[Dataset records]
- - -

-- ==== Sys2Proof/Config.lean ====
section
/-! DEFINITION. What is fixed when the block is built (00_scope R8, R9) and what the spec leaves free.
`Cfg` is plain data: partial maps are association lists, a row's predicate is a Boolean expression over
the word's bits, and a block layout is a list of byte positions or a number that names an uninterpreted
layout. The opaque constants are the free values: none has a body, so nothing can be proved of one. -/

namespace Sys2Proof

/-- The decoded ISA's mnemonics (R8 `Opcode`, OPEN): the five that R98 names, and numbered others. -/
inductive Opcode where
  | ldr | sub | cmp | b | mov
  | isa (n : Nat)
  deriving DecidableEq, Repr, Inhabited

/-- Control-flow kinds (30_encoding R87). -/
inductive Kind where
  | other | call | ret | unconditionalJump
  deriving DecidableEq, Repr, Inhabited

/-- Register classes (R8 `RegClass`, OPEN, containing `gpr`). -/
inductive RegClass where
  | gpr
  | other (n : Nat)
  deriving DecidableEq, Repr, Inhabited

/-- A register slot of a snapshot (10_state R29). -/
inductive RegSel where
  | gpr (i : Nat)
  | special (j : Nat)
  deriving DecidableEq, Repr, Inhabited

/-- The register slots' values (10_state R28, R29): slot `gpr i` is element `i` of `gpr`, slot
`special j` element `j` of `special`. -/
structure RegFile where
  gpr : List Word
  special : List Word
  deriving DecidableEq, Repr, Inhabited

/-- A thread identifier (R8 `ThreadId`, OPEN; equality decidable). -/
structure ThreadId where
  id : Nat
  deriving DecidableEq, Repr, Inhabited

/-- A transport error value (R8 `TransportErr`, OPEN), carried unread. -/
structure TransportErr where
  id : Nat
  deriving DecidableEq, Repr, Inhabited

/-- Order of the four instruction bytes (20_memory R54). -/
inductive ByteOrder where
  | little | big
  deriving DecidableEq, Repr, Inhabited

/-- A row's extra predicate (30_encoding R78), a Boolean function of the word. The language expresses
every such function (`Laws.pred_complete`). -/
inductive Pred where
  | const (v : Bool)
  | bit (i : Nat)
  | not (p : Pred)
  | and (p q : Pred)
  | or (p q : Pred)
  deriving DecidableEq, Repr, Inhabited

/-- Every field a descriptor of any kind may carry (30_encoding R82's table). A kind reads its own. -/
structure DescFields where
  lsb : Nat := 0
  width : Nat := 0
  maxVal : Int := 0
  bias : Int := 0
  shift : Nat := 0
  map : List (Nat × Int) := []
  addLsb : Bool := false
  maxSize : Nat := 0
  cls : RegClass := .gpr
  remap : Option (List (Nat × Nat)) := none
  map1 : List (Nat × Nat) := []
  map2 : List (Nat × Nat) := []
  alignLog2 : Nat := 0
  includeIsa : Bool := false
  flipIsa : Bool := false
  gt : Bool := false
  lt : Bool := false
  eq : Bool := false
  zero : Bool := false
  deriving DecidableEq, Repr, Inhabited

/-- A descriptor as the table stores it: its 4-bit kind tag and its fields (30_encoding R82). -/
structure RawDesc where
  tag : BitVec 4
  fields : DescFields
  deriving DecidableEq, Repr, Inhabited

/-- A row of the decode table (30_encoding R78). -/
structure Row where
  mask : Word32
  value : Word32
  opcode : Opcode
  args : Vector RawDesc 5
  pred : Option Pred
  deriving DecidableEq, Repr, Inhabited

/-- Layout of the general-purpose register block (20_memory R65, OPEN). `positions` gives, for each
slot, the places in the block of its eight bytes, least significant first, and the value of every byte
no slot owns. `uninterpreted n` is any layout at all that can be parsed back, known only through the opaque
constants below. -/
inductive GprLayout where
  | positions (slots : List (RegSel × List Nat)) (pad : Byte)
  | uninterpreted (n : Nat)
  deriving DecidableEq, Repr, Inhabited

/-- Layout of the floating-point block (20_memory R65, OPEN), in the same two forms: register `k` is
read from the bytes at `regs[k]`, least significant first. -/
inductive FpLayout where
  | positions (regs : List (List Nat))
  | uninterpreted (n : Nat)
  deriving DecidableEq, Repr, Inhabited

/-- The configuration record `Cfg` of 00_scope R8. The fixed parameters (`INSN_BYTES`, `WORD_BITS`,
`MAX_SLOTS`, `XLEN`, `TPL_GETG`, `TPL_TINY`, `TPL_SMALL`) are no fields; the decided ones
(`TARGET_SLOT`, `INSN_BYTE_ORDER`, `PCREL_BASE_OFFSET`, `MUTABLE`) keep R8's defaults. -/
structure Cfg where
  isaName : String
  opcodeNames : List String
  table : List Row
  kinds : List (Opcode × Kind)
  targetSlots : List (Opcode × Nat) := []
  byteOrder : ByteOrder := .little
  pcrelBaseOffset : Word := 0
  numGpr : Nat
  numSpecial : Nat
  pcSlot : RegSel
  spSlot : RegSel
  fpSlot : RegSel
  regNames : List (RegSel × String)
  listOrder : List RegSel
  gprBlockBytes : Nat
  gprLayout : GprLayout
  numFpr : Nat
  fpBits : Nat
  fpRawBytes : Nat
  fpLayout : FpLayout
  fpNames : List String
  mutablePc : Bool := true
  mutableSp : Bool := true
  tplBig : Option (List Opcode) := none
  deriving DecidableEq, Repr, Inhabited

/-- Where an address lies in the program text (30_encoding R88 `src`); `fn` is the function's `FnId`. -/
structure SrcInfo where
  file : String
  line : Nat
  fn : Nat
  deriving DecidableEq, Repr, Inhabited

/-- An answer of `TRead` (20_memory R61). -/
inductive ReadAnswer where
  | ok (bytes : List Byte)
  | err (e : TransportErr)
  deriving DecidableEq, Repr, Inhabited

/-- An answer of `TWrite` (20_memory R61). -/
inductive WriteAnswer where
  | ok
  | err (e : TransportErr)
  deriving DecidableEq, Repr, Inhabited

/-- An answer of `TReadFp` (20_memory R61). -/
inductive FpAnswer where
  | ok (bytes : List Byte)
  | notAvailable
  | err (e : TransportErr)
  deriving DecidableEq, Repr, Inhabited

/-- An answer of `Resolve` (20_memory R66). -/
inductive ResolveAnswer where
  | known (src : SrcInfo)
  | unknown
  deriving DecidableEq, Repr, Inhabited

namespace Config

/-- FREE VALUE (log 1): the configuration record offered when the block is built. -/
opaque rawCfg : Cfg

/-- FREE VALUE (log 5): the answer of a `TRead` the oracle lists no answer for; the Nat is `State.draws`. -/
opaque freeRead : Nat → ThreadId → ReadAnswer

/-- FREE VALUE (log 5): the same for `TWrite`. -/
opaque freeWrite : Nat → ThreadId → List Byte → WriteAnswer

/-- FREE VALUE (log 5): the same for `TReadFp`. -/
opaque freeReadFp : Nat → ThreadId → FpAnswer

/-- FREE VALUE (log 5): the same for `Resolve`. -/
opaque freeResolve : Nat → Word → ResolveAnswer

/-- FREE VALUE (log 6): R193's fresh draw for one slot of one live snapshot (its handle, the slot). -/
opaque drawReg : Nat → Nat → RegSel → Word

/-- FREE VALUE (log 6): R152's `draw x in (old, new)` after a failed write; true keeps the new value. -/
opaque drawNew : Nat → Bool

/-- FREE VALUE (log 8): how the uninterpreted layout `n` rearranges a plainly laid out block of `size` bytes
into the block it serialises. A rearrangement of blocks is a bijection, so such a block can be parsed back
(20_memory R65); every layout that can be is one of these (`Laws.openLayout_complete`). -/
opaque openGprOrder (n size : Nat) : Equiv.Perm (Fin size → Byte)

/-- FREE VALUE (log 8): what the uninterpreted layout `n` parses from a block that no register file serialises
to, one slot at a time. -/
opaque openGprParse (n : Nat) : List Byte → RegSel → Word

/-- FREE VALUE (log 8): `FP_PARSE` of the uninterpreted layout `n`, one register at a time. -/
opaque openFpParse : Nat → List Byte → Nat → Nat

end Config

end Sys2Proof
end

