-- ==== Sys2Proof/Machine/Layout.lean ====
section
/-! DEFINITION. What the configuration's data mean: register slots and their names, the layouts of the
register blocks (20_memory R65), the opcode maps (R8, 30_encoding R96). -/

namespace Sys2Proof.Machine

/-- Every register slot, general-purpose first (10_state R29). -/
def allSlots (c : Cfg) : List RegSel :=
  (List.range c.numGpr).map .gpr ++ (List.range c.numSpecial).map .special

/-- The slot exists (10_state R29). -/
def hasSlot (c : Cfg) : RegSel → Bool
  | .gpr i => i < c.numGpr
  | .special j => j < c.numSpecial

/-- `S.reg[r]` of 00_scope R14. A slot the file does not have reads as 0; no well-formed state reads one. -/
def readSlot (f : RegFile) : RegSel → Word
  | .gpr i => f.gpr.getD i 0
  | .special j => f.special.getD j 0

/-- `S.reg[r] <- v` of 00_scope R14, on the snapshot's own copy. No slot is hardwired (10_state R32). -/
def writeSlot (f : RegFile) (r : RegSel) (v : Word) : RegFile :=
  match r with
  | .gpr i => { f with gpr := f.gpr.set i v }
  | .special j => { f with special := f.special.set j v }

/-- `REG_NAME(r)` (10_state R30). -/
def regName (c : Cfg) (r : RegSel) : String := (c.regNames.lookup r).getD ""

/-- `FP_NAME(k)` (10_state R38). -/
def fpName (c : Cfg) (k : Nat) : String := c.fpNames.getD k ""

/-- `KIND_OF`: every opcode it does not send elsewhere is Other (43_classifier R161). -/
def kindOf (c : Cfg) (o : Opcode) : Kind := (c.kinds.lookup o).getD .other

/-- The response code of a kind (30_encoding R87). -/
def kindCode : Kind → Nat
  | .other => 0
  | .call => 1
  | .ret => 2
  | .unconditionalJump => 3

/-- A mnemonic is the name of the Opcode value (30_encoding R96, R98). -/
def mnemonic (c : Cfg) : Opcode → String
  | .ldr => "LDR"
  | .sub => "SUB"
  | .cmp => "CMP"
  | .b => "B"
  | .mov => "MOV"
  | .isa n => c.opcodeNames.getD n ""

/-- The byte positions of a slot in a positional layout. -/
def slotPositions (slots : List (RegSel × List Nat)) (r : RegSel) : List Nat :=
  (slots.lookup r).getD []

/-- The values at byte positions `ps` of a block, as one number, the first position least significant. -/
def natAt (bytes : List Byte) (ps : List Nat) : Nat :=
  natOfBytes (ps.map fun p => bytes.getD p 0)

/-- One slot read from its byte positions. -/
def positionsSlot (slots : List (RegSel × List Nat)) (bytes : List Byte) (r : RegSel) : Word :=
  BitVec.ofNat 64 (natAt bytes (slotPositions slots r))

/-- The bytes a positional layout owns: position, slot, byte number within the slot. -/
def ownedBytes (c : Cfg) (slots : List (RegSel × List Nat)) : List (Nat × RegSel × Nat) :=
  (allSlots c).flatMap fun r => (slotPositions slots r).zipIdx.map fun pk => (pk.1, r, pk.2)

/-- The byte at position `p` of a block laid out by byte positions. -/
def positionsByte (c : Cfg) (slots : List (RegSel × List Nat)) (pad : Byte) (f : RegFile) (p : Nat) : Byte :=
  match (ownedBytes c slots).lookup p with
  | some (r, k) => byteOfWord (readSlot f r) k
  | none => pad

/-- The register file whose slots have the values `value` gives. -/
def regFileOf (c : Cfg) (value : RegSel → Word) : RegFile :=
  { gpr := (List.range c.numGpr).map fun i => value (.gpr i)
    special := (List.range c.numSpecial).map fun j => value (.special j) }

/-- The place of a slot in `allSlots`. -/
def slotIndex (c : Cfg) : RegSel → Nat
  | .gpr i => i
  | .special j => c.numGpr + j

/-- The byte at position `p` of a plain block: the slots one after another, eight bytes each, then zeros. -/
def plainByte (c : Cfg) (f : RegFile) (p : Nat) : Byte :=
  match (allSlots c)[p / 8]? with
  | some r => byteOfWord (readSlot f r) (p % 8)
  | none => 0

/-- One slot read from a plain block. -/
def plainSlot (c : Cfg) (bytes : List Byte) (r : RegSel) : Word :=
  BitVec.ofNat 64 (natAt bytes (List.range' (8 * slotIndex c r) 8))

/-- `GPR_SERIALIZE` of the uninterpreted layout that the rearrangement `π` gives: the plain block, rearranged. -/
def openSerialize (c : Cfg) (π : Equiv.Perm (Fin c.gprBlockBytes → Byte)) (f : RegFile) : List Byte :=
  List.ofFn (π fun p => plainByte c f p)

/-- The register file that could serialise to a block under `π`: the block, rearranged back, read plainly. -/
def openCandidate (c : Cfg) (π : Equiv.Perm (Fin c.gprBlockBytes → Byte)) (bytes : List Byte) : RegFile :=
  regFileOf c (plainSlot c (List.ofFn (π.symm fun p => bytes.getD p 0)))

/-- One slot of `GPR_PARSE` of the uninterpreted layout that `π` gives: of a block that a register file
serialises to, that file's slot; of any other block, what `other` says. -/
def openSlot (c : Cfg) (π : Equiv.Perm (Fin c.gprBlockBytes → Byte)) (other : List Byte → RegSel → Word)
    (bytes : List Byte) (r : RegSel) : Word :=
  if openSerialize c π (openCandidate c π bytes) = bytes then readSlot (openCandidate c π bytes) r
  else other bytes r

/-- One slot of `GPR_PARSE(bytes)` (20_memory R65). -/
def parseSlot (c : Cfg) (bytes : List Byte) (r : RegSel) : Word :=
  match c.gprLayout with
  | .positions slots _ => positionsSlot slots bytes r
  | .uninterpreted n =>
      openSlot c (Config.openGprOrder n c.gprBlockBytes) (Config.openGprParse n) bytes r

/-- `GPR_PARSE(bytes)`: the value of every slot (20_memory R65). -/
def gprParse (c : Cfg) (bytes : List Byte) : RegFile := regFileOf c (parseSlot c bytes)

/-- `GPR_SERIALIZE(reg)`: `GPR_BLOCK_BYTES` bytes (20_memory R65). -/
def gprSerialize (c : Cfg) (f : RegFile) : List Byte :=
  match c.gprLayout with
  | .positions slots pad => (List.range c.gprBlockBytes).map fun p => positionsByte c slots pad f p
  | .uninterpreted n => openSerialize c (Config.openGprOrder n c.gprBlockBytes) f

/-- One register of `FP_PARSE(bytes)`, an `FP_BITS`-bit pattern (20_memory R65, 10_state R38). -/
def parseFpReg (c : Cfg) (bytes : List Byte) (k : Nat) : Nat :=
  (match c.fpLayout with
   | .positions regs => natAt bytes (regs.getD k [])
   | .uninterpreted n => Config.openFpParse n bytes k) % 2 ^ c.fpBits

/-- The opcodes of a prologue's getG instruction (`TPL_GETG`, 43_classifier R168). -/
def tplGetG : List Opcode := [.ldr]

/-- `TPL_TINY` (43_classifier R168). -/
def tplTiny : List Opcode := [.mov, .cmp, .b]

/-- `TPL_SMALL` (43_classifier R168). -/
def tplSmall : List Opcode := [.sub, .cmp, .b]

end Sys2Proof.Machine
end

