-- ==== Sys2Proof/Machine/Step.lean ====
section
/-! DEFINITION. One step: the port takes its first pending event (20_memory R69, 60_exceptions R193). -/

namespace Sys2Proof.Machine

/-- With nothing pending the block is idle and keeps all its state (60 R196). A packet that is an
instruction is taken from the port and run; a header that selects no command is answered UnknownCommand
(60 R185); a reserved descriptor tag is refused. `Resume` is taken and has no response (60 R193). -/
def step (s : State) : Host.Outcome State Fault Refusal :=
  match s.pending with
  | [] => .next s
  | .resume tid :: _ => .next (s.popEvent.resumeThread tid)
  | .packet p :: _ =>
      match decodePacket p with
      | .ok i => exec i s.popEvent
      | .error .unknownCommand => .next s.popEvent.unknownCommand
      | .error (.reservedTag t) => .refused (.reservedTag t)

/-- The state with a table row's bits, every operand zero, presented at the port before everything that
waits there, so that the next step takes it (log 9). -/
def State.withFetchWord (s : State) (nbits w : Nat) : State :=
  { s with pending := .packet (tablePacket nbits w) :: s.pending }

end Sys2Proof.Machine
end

- - -

#### WORK REQUIRED
Show every line of the data in which the word "each" appears.

#### EXPECTED OUTPUT
/-- Layout of the general-purpose register block (20_memory R65, OPEN). `positions` gives, for each
/-- The byte at position `p` of a plain block: the slots one after another, eight bytes each, then zeros. -/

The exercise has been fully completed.